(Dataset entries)

Segment Open

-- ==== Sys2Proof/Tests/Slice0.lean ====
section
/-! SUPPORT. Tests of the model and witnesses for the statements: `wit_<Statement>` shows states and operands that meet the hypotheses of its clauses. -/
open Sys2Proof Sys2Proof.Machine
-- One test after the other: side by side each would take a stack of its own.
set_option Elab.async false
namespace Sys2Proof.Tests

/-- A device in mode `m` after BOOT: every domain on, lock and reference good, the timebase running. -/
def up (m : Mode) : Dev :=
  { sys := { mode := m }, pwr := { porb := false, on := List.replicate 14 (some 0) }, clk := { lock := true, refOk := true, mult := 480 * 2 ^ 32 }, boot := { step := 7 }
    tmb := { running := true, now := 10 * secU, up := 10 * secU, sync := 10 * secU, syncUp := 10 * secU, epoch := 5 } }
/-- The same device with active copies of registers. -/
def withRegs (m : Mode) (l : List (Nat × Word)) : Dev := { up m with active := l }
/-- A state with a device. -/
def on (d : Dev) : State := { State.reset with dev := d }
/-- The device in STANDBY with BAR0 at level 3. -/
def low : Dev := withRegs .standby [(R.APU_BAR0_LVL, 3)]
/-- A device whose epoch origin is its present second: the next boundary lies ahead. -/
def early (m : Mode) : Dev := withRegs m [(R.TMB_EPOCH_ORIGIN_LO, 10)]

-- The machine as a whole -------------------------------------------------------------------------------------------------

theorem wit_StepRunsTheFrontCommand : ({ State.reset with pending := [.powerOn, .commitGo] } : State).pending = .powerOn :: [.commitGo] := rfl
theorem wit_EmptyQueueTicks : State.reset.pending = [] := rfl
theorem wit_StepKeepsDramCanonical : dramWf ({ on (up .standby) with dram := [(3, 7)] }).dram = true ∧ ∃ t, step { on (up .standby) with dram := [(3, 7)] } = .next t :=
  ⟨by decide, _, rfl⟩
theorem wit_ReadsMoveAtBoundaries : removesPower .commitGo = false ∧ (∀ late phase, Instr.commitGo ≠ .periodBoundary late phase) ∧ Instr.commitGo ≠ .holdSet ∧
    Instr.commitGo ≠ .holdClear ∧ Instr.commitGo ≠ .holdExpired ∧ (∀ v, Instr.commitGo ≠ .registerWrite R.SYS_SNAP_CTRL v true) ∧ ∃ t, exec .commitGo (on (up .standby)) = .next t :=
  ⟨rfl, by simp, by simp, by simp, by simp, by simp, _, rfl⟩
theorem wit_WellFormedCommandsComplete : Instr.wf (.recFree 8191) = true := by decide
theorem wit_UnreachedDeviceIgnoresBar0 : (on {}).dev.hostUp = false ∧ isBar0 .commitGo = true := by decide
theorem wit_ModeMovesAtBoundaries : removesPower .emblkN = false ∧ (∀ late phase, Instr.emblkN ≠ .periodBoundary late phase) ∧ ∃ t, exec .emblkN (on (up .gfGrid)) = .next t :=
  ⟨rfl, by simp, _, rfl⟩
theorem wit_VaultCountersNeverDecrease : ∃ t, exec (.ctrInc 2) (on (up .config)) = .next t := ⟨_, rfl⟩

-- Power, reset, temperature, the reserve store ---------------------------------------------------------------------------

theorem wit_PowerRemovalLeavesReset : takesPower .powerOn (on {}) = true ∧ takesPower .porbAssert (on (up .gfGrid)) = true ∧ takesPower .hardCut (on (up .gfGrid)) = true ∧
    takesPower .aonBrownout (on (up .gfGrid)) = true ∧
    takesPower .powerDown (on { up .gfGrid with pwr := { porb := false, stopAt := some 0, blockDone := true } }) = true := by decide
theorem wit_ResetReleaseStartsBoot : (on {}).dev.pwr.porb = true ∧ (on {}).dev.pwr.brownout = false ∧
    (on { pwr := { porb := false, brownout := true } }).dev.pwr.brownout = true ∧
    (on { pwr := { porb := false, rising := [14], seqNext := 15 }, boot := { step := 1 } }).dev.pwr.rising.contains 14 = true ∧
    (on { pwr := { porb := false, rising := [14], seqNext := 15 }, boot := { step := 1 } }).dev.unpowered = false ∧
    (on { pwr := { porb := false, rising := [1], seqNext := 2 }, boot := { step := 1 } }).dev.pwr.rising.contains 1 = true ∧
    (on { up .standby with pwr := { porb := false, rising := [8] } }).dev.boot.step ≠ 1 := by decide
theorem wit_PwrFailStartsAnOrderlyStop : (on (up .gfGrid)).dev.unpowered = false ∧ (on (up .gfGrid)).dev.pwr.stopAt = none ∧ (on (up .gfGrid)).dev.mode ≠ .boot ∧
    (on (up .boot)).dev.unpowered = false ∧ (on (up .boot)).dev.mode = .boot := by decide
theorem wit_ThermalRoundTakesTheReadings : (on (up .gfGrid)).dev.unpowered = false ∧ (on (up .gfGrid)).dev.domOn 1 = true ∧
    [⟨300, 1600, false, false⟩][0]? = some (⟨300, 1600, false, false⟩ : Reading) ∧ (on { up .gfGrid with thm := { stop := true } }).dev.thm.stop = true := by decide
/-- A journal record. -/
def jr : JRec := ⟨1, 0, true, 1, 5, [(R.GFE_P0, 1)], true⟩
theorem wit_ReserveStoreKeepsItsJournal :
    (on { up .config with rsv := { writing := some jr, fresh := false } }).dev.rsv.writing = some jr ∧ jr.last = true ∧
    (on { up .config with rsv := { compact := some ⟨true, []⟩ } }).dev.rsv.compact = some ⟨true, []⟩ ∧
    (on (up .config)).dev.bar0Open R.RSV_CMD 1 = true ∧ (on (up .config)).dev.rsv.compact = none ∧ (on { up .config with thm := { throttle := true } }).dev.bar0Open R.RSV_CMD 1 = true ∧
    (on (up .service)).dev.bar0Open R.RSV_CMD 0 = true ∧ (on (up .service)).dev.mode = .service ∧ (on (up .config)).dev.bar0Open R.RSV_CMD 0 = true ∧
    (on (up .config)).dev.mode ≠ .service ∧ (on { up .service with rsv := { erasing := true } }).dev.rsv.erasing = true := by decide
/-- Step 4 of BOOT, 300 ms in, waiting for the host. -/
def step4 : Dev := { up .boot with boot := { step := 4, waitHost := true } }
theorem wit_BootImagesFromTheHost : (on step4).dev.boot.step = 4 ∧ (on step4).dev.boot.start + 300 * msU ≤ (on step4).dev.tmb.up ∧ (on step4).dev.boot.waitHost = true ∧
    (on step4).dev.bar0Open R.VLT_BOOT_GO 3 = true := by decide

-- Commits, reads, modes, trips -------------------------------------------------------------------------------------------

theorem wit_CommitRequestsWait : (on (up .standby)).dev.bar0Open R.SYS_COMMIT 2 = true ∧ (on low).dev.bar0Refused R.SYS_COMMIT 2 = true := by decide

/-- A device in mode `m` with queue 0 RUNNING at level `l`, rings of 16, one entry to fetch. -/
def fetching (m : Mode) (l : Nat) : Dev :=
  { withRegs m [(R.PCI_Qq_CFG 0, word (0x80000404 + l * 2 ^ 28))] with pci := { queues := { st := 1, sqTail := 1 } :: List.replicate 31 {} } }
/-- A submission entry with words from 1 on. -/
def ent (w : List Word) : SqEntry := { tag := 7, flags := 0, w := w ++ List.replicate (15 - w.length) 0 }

Segment Closed

• [Task item]: The output should be exactly the lines above from the line containing "set_option Elab.async false" to the line containing "Instr.commitGo ≠ .holdClear", inclusive, with no other lines.

• [Solution for this problem]:
set_option Elab.async false
namespace Sys2Proof.Tests

/-- A device in mode `m` after BOOT: every domain on, lock and reference good, the timebase running. -/
def up (m : Mode) : Dev :=
  { sys := { mode := m }, pwr := { porb := false, on := List.replicate 14 (some 0) }, clk := { lock := true, refOk := true, mult := 480 * 2 ^ 32 }, boot := { step := 7 }
    tmb := { running := true, now := 10 * secU, up := 10 * secU, sync := 10 * secU, syncUp := 10 * secU, epoch := 5 } }
/-- The same device with active copies of registers. -/
def withRegs (m : Mode) (l : List (Nat × Word)) : Dev := { up m with active := l }
/-- A state with a device. -/
def on (d : Dev) : State := { State.reset with dev := d }
/-- The device in STANDBY with BAR0 at level 3. -/
def low : Dev := withRegs .standby [(R.APU_BAR0_LVL, 3)]
/-- A device whose epoch origin is its present second: the next boundary lies ahead. -/
def early (m : Mode) : Dev := withRegs m [(R.TMB_EPOCH_ORIGIN_LO, 10)]

-- The machine as a whole -------------------------------------------------------------------------------------------------

theorem wit_StepRunsTheFrontCommand : ({ State.reset with pending := [.powerOn, .commitGo] } : State).pending = .powerOn :: [.commitGo] := rfl
theorem wit_EmptyQueueTicks : State.reset.pending = [] := rfl
theorem wit_StepKeepsDramCanonical : dramWf ({ on (up .standby) with dram := [(3, 7)] }).dram = true ∧ ∃ t, step { on (up .standby) with dram := [(3, 7)] } = .next t :=
  ⟨by decide, _, rfl⟩
theorem wit_ReadsMoveAtBoundaries : removesPower .commitGo = false ∧ (∀ late phase, Instr.commitGo ≠ .periodBoundary late phase) ∧ Instr.commitGo ≠ .holdSet ∧
    Instr.commitGo ≠ .holdClear ∧ Instr.commitGo ≠ .holdExpired ∧ (∀ v, Instr.commitGo ≠ .registerWrite R.SYS_SNAP_CTRL v true) ∧ ∃ t, exec .commitGo (on (up .standby)) = .next t :=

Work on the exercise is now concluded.